The gap to proprietary frontier models has narrowed to months, not years.
🧠 The Architecture Breakthrough
V4’s headline feature isn’t just benchmarks — it’s the attention mechanism. Standard transformer attention scales quadratically with context length, which makes 1-million-token contexts prohibitively expensive. DeepSeek solved this with a hybrid approach:
- Compressed Sparse Attention (CSA): Compresses the KV cache by 4x, then uses a lightning indexer to retrieve the top-k most relevant entries for each query
- Heavily Compressed Attention (HCA): Aggressive 128x compression with dense attention over the compressed representation — a cheap global view of distant tokens
- FP4 quantization for MoE expert weights — halves memory vs FP8
The result at 1M tokens:
| FLOPs vs V3.2 | KV Cache vs V3.2 | |
|---|---|---|
| V4-Pro | 27% (3.7x lower) | 10% (9.5x smaller) |
| V4-Flash | 10% (9.8x lower) | 7% (13.7x smaller) |
A 10x smaller KV cache means roughly 10x more concurrent long-context sessions per GPU. This is what makes million-token agents economically viable.
💰 Pricing and Availability
DeepSeek hasn’t published final API pricing for V4 yet, but based on their history of undercutting OpenAI and Anthropic by 10-15x, expect:
- V4-Flash: Significantly under $1/million input tokens
- V4-Pro: Well under $5/million input tokens (vs GPT-5.5 at $5/$30 and Opus 4.7 at $5/$25)
Available now via:
- API:
deepseek-v4-proanddeepseek-v4-flash(OpenAI and Anthropic compatible) - Chat: chat.deepseek.com
- Open weights: Hugging Face (DeepSeek collection)
V3 endpoints (deepseek-chat, deepseek-reasoner) retire July 24, 2026.
🇨🇳 Three Labs, Four Days
The timing matters.
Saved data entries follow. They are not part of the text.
/-- An operation that has been sent waits for its reply and checks nothing again (R310). -/
def carried : Act Unit := do
  let s ← get
  match s.th.await with
  | some (.serial pc _) => if pc = s.th.pc then endWith .wait else pure ()
  | _ => pure ()

/-- A remote scalar atomic, `cas` or `claim` (R95, R302, R310): it takes a serial, is sent, and commits with the reply. Sent once,
it is carried to its reply. -/
def remoteScalar (dev : BitVec 14) (va : Word) (req : Request) (xd xreq : XReg) : Act Unit := do
  let s ← get
  let t := s.th
  let o : OutSerial :=
    { serial := 0, dev := dev, req := req, st := .awaiting, kind := 0, tid := t.tid, id := t.ident.setWidth 32, pc := t.pc,
      va := [va], elems := [0], post := 0, xd := xd, xreq := xreq, minor := req.op.toNat, et := 0, pay := 0,
      gen := s.graphOf t }
  match s.takeSerial t.ctx o with
  | none =>
    set (s.stallSerial t.ctx)
    endWith .wait
  | some (s1, o1) =>
    let s2 := { s1 with th := { s1.th with stall := false, await := some (.serial t.pc o1.serial) } }
    let s3 := s2.sendSerial t.ctx o1.serial
    set s3
    if s3.th.await = some (.serial t.pc o1.serial) then endWith .wait else pure ()

end Sys2Proof.Machine
end

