/-- Where the parts of a row lie. -/
def partLocs (s : State) (bx : Bool) (acc : Access) (a : Word) (n : Nat) : List (Loc × Nat) :=
  if bx then (match blockLocs s a n acc with
    | .ok l => l
    | .error _ => [])
  else match s.locate a acc with
    | .ok (l, _) => [(l, n)]
    | .error _ => []

/-- Where the bytes of a row lie: an element is one access, a block one for each byte (R210). -/
def rowLocs (s : State) (mtype : EType) (acc : Access) (base : Word) (parts : List (Nat × Nat)) : List (Loc × Nat) :=
  let l := parts.flatMap fun (off, n) => partLocs s (isBx mtype) acc (base + BitVec.ofNat 64 off) n
  if isBx mtype then bytewise l else l

/-- The address of the element or block that access `k` of a row belongs to. -/
def rowPart (mtype : EType) (base : Word) (k : Nat) : Word :=
  base + BitVec.ofNat 64 (if isBx mtype then k / bxSize mtype * bxSize mtype else k * sizeOf mtype)

/-- Read accesses one after another: the bytes, no response, or a fault with the number of its access. -/
def readAll (k : Nat) : List (Loc × Nat) → Act PartRead
  | [] => pure (.bytes [])
  | (l, n) :: r => do
    match ← readLoc l n with
    | .error c => pure (.fault c k)
    | .ok none => pure .silent
    | .ok (some bs) =>
      match ← readAll (k + 1) r with
      | .bytes more => pure (.bytes (bs ++ more))
      | x => pure x

/-- Read row `r`: at once, or its next access (R210). -/
def readRow (post r : Nat) (ls : List (Loc × Nat)) : Act PartRead := do
  if (← get).policy.whole then readAll 0 ls else readPart1 post r ls

/-- The bytes of a row cut into its parts. -/
def cutRow (bs : List Byte) (parts : List (Nat × Nat)) : List (List Byte) := parts.map fun (off, n) => (bs.drop off).take n

/-- A loaded element converted for its destination (R196): a log code, or an f32 pattern for z. -/
def tldConvert (toZ : Bool) (tag mtype : EType) (v : Nat) : ElemRes :=
  if toZ then (if mtype = 6 then { val := v } else cvtRes mtype 6 false false false 0 v) else cvtRes mtype tag false false false 0 v

/-- The elements of a row after conversion, in column order, with the flags raised. -/
def rowElems (toZ : Bool) (tag mtype : EType) (parts : List (List Byte)) : List Nat × FFlags × LFlags :=
  let rs : List ElemRes :=
    if isBx mtype then
      parts.flatMap fun bs =>
        let b := blkOfBytes mtype bs
        (b.el.zip (List.range 16)).map fun ((sg, m), i) =>
          cvtBxRes (if toZ then 6 else tag) false false 0 (blkVal (bxM mtype) b.E b.qs i sg m)
    else parts.map fun bs => tldConvert toZ tag mtype (leNat bs)
  (rs.map (·.val), rs.foldl (fun f r => f ||| r.ff) 0, rs.foldl (fun f r => f ||| r.lf) 0)

/-- Write a loaded row into its tile register; the first row settles the tag (R196). Of a `tld.ff` trimmed later, R198 says that
the rows from r upward keep their contents, R196 that elements outside the moved rows become the zero code where the tag changed:
they become zero (DESIGN CHOICE, log entry 71). A dropped tile is cleared (R202); what rows loaded before the drop then hold is
open: `lost`. -/
def putRow (o : TMOp) (sh : Shape) (r : Nat) (vals : List Nat) (lost : Nat → Nat) (x : Tile) : Tile :=
  let keyed := vals.zip (List.range vals.length)
  let code := fun (c : CodeTile) (width : Nat) =>
    let tag := lfTag sh.lf
    let c1 := if r = 0 && c.tag != tag then { c with tag := tag, data := [] } else c
    keyed.foldl (fun c (v, j) => c.put (r * width + j) v) c1
  match tileReg o.tile with
  | .z n =>
    let z := x.zAt n
    let whole := sh.rows = 32 && sh.cols = 64
    let before := (List.range r).flatMap fun i => (List.range sh.cols).map fun j => (i, j)
    let z1 := if z.dropped then before.foldl (fun z (i, j) => z.put i j (lost (64 * i + j))) { z.cleared with dropped := false } else z
    let z2 := keyed.foldl (fun z (v, j) => z.put r j v) z1
    x.setZ n (z2.written (whole && !o.sl) o.sl)
  | .w n => x.setW n (code (x.wAt n) 64)
  | .q n => x.setQ n (code (x.qAt n) (kmaxOf (lfTag sh.lf)))

/-- `tld.ff` ends with the number of rows loaded in x[xd] (R198). -/
def endTldFf (e : Entry) (o : TMOp) (rows : Nat) : Act Unit := do
  modify fun s => { s with th := s.th.setX o.xd (BitVec.ofNat 64 rows) }
  finishTile e.post

/-- Row `zrow` of a `tld` (R196, R198). -/
def stepTld (e : Entry) (o : TMOp) : Act Bool := do
  let s ← get
  let sh := shapeOf o.tile ((e.xs.drop 1).headD 0)
  let r := e.prog
  let base := rowAddr e o r
  let bx := isBx o.mtype
  let parts := rowParts o.mtype sh.cols
  if mustFollow s (some e.post) base (rowBytes o.mtype sh.cols) then pure false
  else
    let trimOr := fun (c : Byte) (a : Word) => do
      if o.ff && decide (0 < r) && c != cDABORT then
        modify fun s => { s with th := { s.th with fsr := c.setWidth 25 ||| BitVec.ofNat 25 (r * 256 + 2 ^ 24) } }
        endTldFf e o r
        pure true
      else faultElem e.post c a
    match rowFault s bx .read base parts with
    | some (c, a) => trimOr c a
    | none =>
      match ← readRow e.post r (rowLocs s o.mtype .read base parts) with
      | .fault c k => trimOr c (rowPart o.mtype base k)
      | .silent =>
        markSent e.post 0
        pure false
      | .more => pure true
      | .bytes bs =>
        let toZ := o.tile.ult 8
        let (vals, ff, lf) := rowElems toZ (lfTag sh.lf) o.mtype (cutRow bs parts)
        modify fun s =>
          let lost := fun (k : Nat) => (Config.freeWord (s.fresh + k)).toNat
          let s1 := State.modMyTile { s with fresh := s.fresh + 2048 } (putRow o sh r vals lost)
          { s1 with th := (s1.th.raise ff lf).modEntry e.post fun e => { e with sent := [] } }
        if r + 1 < sh.rows then setProg e.post (r + 1)
        else if o.ff then endTldFf e o sh.rows
        else finishTile e.post
        pure true

/-- The parts of a row that `tst` writes (R197): each with its column offset, its bytes and the flags raised. -/
def tstParts (e : Entry) (o : TMOp) (cols : Nat) (z : ZTile) (r : Nat) : List (Nat × List Byte × FFlags × LFlags) :=
  let mask := (e.xs.drop 3).headD 0
  if isBx o.mtype then
    (List.range (cols / 16)).filterMap fun g =>
      if maskBit o.xcols mask (16 * g) then
        let (b, fl) := quantise 7 ((List.range 16).map fun i => unpack .f32 (z.get r (16 * g + i)))
        some (g * 18, blkBytes o.mtype b, fl, 0)
      else none
  else
    (List.range cols).filterMap fun j =>
      if maskBit o.xcols mask j then
        let v := z.get r j
        let x : ElemRes := if o.mtype = 6 then { val := v } else cvtRes 6 o.mtype false false false e.frm v
        some (j * sizeOf o.mtype, leBytes (sizeOf o.mtype) x.val, x.ff, x.lf)
      else none

/-- Every part of a row can be written now: nothing is performed (R198). -/
def rowReady (bx : Bool) : List (Word × List Byte) → Act (Except (Byte × Word) Bool)
  | [] => pure (.ok true)
  | (a, bs) :: r => do
    match ← checkPieces (partLocs (← get) bx .write a bs.length) with
    | .error c => pure (.error (c, a))
    | .ok false => pure (.ok false)
    | .ok true => rowReady bx r

/-- Write parts that can all be written. -/
def putParts (bx : Bool) : List (Word × List Byte) → Act Unit
  | [] => pure ()
  | (a, bs) :: r => do
    putPieces bx (partLocs (← get) bx .write a bs.length) bs
    putParts bx r

/-- Write the parts of a row, or none of them. -/
def writeRow (bx : Bool) (parts : List (Word × List Byte)) : Act (Except (Byte × Word) Bool) := do
  match ← rowReady bx parts with
  | .ok true =>
    putParts bx parts
    pure (.ok true)
  | x => pure x

/-- Row `zrow` of a `tst` (R197, R198). Every element of the row's extent is checked for its faults, masked off or not: R205 names
the whole padded extents (DEDUCED, log entry 72). -/
def stepTst (e : Entry) (o : TMOp) : Act Bool := do
  let s ← get
  let sh := shapeOf o.tile ((e.xs.drop 1).headD 0)
  let r := e.prog
  let base := rowAddr e o r
  let bx := isBx o.mtype
  let next := if r + 1 < sh.rows then setProg e.post (r + 1) else finishTile e.post
  match rowFault s bx .write base (rowParts o.mtype sh.cols) with
  | some (c, a) => faultElem e.post c a
  | none =>
    if !maskBit o.xrows ((e.xs.drop 2).headD 0) r then
      next
      pure true
    else if mustFollow s (some e.post) base (rowBytes o.mtype sh.cols) then pure false
    else
      let parts := tstParts e o sh.cols (s.myTile.zAt o.tile.toNat) r
      match ← writeRow bx (parts.map fun (off, bs, _, _) => (base + BitVec.ofNat 64 off, bs)) with
      | .error (c, a) => faultElem e.post c a
      | .ok false =>
        markSent e.post 0
        pure false
      | .ok true =>
        modify fun s => { s with th := (s.th.raise (parts.foldl (fun f (_, _, x, _) => f ||| x) 0)
          (parts.foldl (fun f (_, _, _, x) => f ||| x) 0)).modEntry e.post fun e => { e with sent := [] } }
        next
        pure true

/-! ### The queue (R187, R200) -/

/-- Items whose thread or entry is gone leave the queue (R342), and those of a thread whose partition was given away, with its
window (R286; log entry 73). A load that a frozen thread of a context which has lost the tile's w and q has begun stays in the
queue, and what conflicts with it waits (DESIGN CHOICE, log entry 77). -/
def State.cleanQueue (s : State) (x : Tile) : List OxItem :=
  x.ox.filter fun q => match s.thread q.tid with
    | some t => (t.entry q.post).isSome && t.part.isSome && (t.run == .running || t.run == .suspended true || t.run == .suspended false)
    | none => false

/-- The items before one that it must wait for: those of its own thread, and those it conflicts with (R187, R200). -/
def State.queueBlocks (s : State) (q : OxItem) (i : Instr) : List OxItem → Bool
  | [] => false
  | p :: r =>
    if p = q then false
    else
      (p.tid = q.tid ||
        (match (s.thread p.tid).bind fun t => t.entry p.post with
         | some e => tileConflict e.instr i
         | none => false)) || s.queueBlocks q i r

/-- The next step or row of a tile instruction of the current thread (R187, R188, R337). -/
def fireTile (post : Nat) : Act Bool := do
  let s ← get
  match s.th.entry post with
  | none => pure false
  | some e =>
    let q : OxItem := { tid := s.th.tid, post := post }
    if e.complete || e.held.isSome || !isTileInstr e.instr || s.queueBlocks q e.instr (s.cleanQueue s.myTile) || s.th.awaitsCheck 64 e none then
      pure false
    else
      let gone := match zRead e.instr e.prog with
        | some n => (s.myTile.zAt n).dropped
        | none => false
      if gone then faultElem post cRETN e.pc
      else
        match e.instr with
        | .tmma o => stepMX e o false
        | .tmms o => stepMX e o true
        | .vopa o => stepVopa e o
        | .tld o => stepTld e o
        | .tst o => stepTst e o
        | i => stepRow e i

end Sys2Proof.Machine
end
This week:
- Monday: Moonshot drops Kimi K2.6
- Wednesday: Alibaba drops Qwen 3.6-27B
- Thursday: DeepSeek drops V4
Three Chinese labs, three frontier open-source models, in under four days. Combined with Huawei announcing Ascend 950 chip support for DeepSeek V4, China is building a self-contained AI stack: Chinese weights, Chinese chips, Chinese inference software.
⚠️ What’s Still Missing
DeepSeek is candid about limitations:
- Multimodal: V4 is text-only. No images, audio, or video
- Knowledge gap: Trails Gemini 3.1 Pro on knowledge-heavy benchmarks
- Long-context ceiling: Retrieval accuracy degrades above 128K tokens (66% at 1M)
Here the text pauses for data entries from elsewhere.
/-- ST (R89–R92). Without `rel` it may be performed later, as a load may. -/
def execSt (v b : XReg) (off : BitVec 21) (ty : BitVec 4) (rel : Bool) (s : State) : Outcome State Fault Refusal :=
  runAct (do
    let ea := s.getX b + off.signExtend 64
    let n := 2 ^ ty.toNat
    needAlign ea n
    let l ← xlate ea .write
    if rel then needQuiet true else pure ()
    needFollow ea n
    let bs := leBytes n (s.getX v).toNat
    match ← (if rel then pure none else mayDefer l ea n true) with
    | some (dev, pa) =>
      modify fun (s : State) => { s with th := { s.th with loads := s.th.loads ++ [{ d := 0, dev := dev, pa := pa, n := n, sgn := false, data := some bs }] } }
    | none => storeAt l ea bs
    advanceAct) s

/-! ### Atomics (R93–R95) -/

/-- A scalar atomic: minor of R56, destination, address, operand, new value of `cas`. -/
def amoAct (minor : Nat) (d a b n : XReg) (o : AmoOp) : Act Unit := do
  carried
  let s ← get
  let ea := s.getX a
  let w := if o.w = 3 then 64 else 32
  needAlign ea (w / 8)
  let l ← xlate ea .both
  if o.rel then needQuiet true else pure ()
  needFollow ea (w / 8)
  let x := (s.getX b).toNat
  let y := (s.getX n).toNat
  match l with
  | .here pa =>
    let old ← amoHere pa (w / 8) fun old => amoNew minor w old x y
    if o.acq then acquire else pure ()
    retX d (sextTo64 w (BitVec.ofNat 64 old))
  | .away dev pa =>
    if o.acq then acquire else pure ()
    remoteScalar dev ea { Request.blank with
      op := BitVec.ofNat 4 minor, cls := .amo, w64 := o.w = 3,
      elems := [{ addr := pa, data := BitVec.ofNat 64 (x % 2 ^ w), dataB := BitVec.ofNat 64 (y % 2 ^ w), dataC := 0 }] } d 0

/-- AMO_SWAP (R94). -/
def execAmoSwap (d a b : XReg) (o : AmoOp) (s : State) : Outcome State Fault Refusal := runAct (amoAct 0 d a b 0 o) s

/-- AMO_ADD (R94). -/
def execAmoAdd (d a b : XReg) (o : AmoOp) (s : State) : Outcome State Fault Refusal := runAct (amoAct 1 d a b 0 o) s

/-- AMO_AND (R94). -/
def execAmoAnd (d a b : XReg) (o : AmoOp) (s : State) : Outcome State Fault Refusal := runAct (amoAct 2 d a b 0 o) s

/-- AMO_OR (R94). -/
def execAmoOr (d a b : XReg) (o : AmoOp) (s : State) : Outcome State Fault Refusal := runAct (amoAct 3 d a b 0 o) s

/-- AMO_XOR (R94). -/
def execAmoXor (d a b : XReg) (o : AmoOp) (s : State) : Outcome State Fault Refusal := runAct (amoAct 4 d a b 0 o) s

/-- AMO_MIN (R94). -/
def execAmoMin (d a b : XReg) (o : AmoOp) (s : State) : Outcome State Fault Refusal := runAct (amoAct 5 d a b 0 o) s

/-- AMO_MAX (R94). -/
def execAmoMax (d a b : XReg) (o : AmoOp) (s : State) : Outcome State Fault Refusal := runAct (amoAct 6 d a b 0 o) s

/-- AMO_MIN_N (R94). -/
def execAmoMinN (d a b : XReg) (o : AmoOp) (s : State) : Outcome State Fault Refusal := runAct (amoAct 7 d a b 0 o) s

/-- AMO_MAX_N (R94). -/
def execAmoMaxN (d a b : XReg) (o : AmoOp) (s : State) : Outcome State Fault Refusal := runAct (amoAct 8 d a b 0 o) s

/-- AMO_CAS (R94). -/
def execAmoCas (d a e n : XReg) (o : AmoOp) (s : State) : Outcome State Fault Refusal := runAct (amoAct 9 d a e n o) s

/-! ### Vector length (R36, R86, R143) -/

/-- The block length of a vtype (R36): 16 for a bx type under block code 0. -/
def blockLen (vtype : BitVec 8) : Nat :=
  match (vtype.extractLsb' 4 3).toNat with
  | 0 => if isBx (vtype.setWidth 4) then 16 else 1
  | 1 => 16
  | 2 => 32
  | _ => 64

/-- A limited request rounded down to whole blocks (R86). -/
def roundVl (lim blen : Nat) : Nat := if lim < blen then lim else lim - lim % blen

/-- SETVL (R86). -/
def execSetvl (d a : XReg) (vt : BitVec 8) (s : State) : Outcome State Fault Refusal :=
  runAct (do
    notOnCore
    if isBx (vt.setWidth 4) then needFeature 2 else pure ()
    waitTrims
    let vl := roundVl (min (s.getX a).toNat s.th.grant) (blockLen vt)
    modify fun s => { s with th := { s.th with vl := vl, vtype := vt } }
    retX d (BitVec.ofNat 64 vl)) s

/-- One pointer of `strip` advances by vl elements (R143). -/
def stripPtr (t : Thread) (p : XReg) (n : Nat) (e : BitVec 2) : Thread :=
  if p = 0 then t else t.setX p (t.getX p + BitVec.ofNat 64 (n * 2 ^ e.toNat))

/-- The registers and vl after `strip` (R143). -/
def stripRegs (t : Thread) (c : XReg) (o : StripOp) : Thread :=
  let n := t.vl
  let r := (t.getX c).toNat - n
  let t1 := t.setX c (BitVec.ofNat 64 r)
  let t2 := stripPtr (stripPtr (stripPtr (stripPtr t1 o.p1 n o.e1) o.p2 n o.e2) o.p3 n o.e3) o.p4 n o.e4
  { t2 with vl := roundVl (min r t.grant) (blockLen t.vtype) }

/-- Where control goes after `strip`. -/
def stripGo (t : Thread) (c : XReg) (o : StripOp) : Thread :=
  let pc := t.pc
  if t.getX c ≠ 0 then t.enter (pc + 2 * o.off.signExtend 64) else t.advance

/-- CLAIM (R145, R146): on a tile thread limited to whole blocks within G, on a core to what remains. -/
def execClaim (d req c : XReg) (s : State) : Outcome State Fault Refusal :=
  runAct (do
    carried
    waitTrims
    let t := s.th
    let ea := s.getX c
    needAlign ea 16
    let l ← xlate ea .both
    needFollow ea 16
    let r := (s.getX req).toNat
    let lim := if t.isCore then 2 ^ 64 - 1 else t.grant
    let blen := if t.isCore then 1 else blockLen t.vtype
    match l with
    | .here pa =>
      let old ← rmwHere pa 16 fun v =>
        some (v + claimGrant (v % 2 ^ 64) (v / 2 ^ 64) r lim blen)
      let g := claimGrant (old % 2 ^ 64) (old / 2 ^ 64) r lim blen
      modify fun s =>
        let t1 := (s.th.setX d (BitVec.ofNat 64 old)).setX req (BitVec.ofNat 64 g)
        { s with th := (if t.isCore then t1 else { t1 with vl := g }).advance }
    | .away dev pa =>
      remoteScalar dev ea { Request.blank with
        op := 0, cls := .claim, w64 := true,
        elems := [{ addr := pa, data := s.getX req, dataB := BitVec.ofNat 64 lim, dataC := BitVec.ofNat 64 blen }] } d req) s

/-! ### Fences (R213) -/

/-- The current thread's queued writes that `p` names are performed at a scope (R209): code 1 nothing, 2 in the hall's write
buffer, above at their homes; earlier writes to their bytes go before them. On a core nothing is queued. -/
def State.moveOwn (s : State) (sc : Nat) (p : Write → Bool) : State :=
  let mine := fun (w : Write) => w.tid = s.th.tid && p w
  match s.th.place with
  | none => s
  | some (h, t) =>
    if sc ≤ 1 then s
    else if sc = 2 then
      let q := pullWrites mine (s.tile h t).stores
      let s1 := s.setHall h { s.hall h with buffer := (s.hall h).buffer ++ q.1 }
      s1.setTile h t { s1.tile h t with stores := q.2 }
    else s.drainWhere h t mine

/-- The thread's writes are performed at hall scope (R209). -/
def State.toHall (s : State) : State := s.moveOwn 2 fun _ => true

/-- The thread's earlier accesses are performed at a scope (R209): codes 1 tile, 2 hall, 3 device, 4 system. On a core, tile and
hall act as device. -/
def performAt (sc : Nat) : Act Unit := do
  needWindow
  modify fun s => if s.th.frozen then s.sendAllFormed else s
  let s ← get
  if s.th.window.any (fun e => e.mustDrain s.th.frozen) || s.openSerials true then endWith .wait
  else if sc = 1 then pure ()
  else if sc = 2 then set s.toHall
  else set s.drainOwn

/-- FENCE (R213). -/
def execFence (sc : BitVec 8) (s : State) : Outcome State Fault Refusal :=
  runAct (do
    performAt sc.toNat
    advanceAct) s

/-! ### Sync objects (R214–R219) -/

/-- A binding of the context's table (R216, R284). -/
structure Binding where
  obj   : Word
  base  : Word
  len   : Word
  scope : Nat
  deriving DecidableEq, Repr

/-- The physical address of binding entry `i` of the current context (R284; log entry 13). -/
def State.bindEntry (s : State) (i : Nat) : Option Nat :=
  match s.ctx s.th.ctx with
  | none => none
  | some c => s.paOf c.ctxid 1 (c.bindtab + BitVec.ofNat 64 (32 * i)) .both

/-- Binding entry `i`, if it is valid. -/
def State.bindingAt (s : State) (i : Nat) : Option Binding :=
  match s.bindEntry i with
  | none => none
  | some pa =>
    let b := memRead s.mem pa 32
    if fieldAt b 25 1 = 0 then none
    else some { obj := leWord (bytesAt b 0 8), base := leWord (bytesAt b 8 8), len := leWord (bytesAt b 16 8), scope := fieldAt b 24 1 }

/-- The valid bindings with their places. -/
def State.bindings (s : State) : List (Nat × Binding) :=
  (List.range 64).filterMap fun i => (s.bindingAt i).map fun b => (i, b)

/-- Write an entry (R284). -/
def State.putBinding (s : State) (i : Nat) (b : Binding) (valid : Bool) : State :=
  match s.bindEntry i with
  | none => s
  | some pa => s.apply pa (leBytes 8 b.obj.toNat ++ leBytes 8 b.base.toNat ++ leBytes 8 b.len.toNat ++ leBytes 1 b.scope ++
      leBytes 1 (if valid then 1 else 0) ++ leBytes 6 0)

/-- The object of a sync instruction (R215): ALIGN, the faults of R90, PROT for another device's page. -/
def objectAt (a : Word) : Act Nat := do
  needAlign a 16
  match ← xlate a .both with
  | .here pa => pure pa
  | .away _ _ => trapWith cPROT a

/-- BIND (R216). -/
def execBind (obj base len : XReg) (sc : BitVec 8) (s : State) : Outcome State Fault Refusal :=
  runAct (do
    let b : Binding := { obj := s.getX obj, base := s.getX base, len := s.getX len, scope := sc.toNat }
    if b.len = 0 ∨ 2 ^ 56 < b.base.toNat + b.len.toNat then illegal else pure ()
    let _ ← objectAt b.obj
    let s ← get
    let l := s.bindings
    match l.find? fun (_, x) => x.obj = b.obj && x.base = b.base && x.len = b.len with
    | some (i, _) => set (s.putBinding i b true)
    | none =>
      match (List.range 64).find? fun i => (s.bindingAt i).isNone with
      | some i => set (s.putBinding i b true)
      | none => trapWith cPROT b.obj
    advanceAct) s

/-- UNBIND (R216). -/
def execUnbind (obj : XReg) (_ : BitVec 8) (s : State) : Outcome State Fault Refusal :=
  runAct (do
    let o := s.getX obj
    let _ ← objectAt o
    modify fun s => (s.bindings.filter fun (_, b) => b.obj = o).foldl (fun s (i, b) => s.putBinding i b false) s
    advanceAct) s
- Agentic coding: GPT-5.5 and Opus 4.7 still lead on Terminal Bench and SWE Pro
- Architecture complexity: DeepSeek calls V4 “relatively complex” and plans to simplify future versions
🔍 THE BOTTOM LINE
The question isn’t whether open-source models can compete at the frontier anymore. DeepSeek V4 answers that: they can, and they’re cheaper. The question is what happens when million-token context windows become routine, when Chinese labs ship three frontier models in four days, and when the cost of frontier AI drops by 86% in a single release.
For developers: V4-Flash is your new default. For agent builders: the CSA/HCA architecture is what makes long-horizon agents economically viable. For everyone else: the AI you can run yourself just caught up with the AI you rent.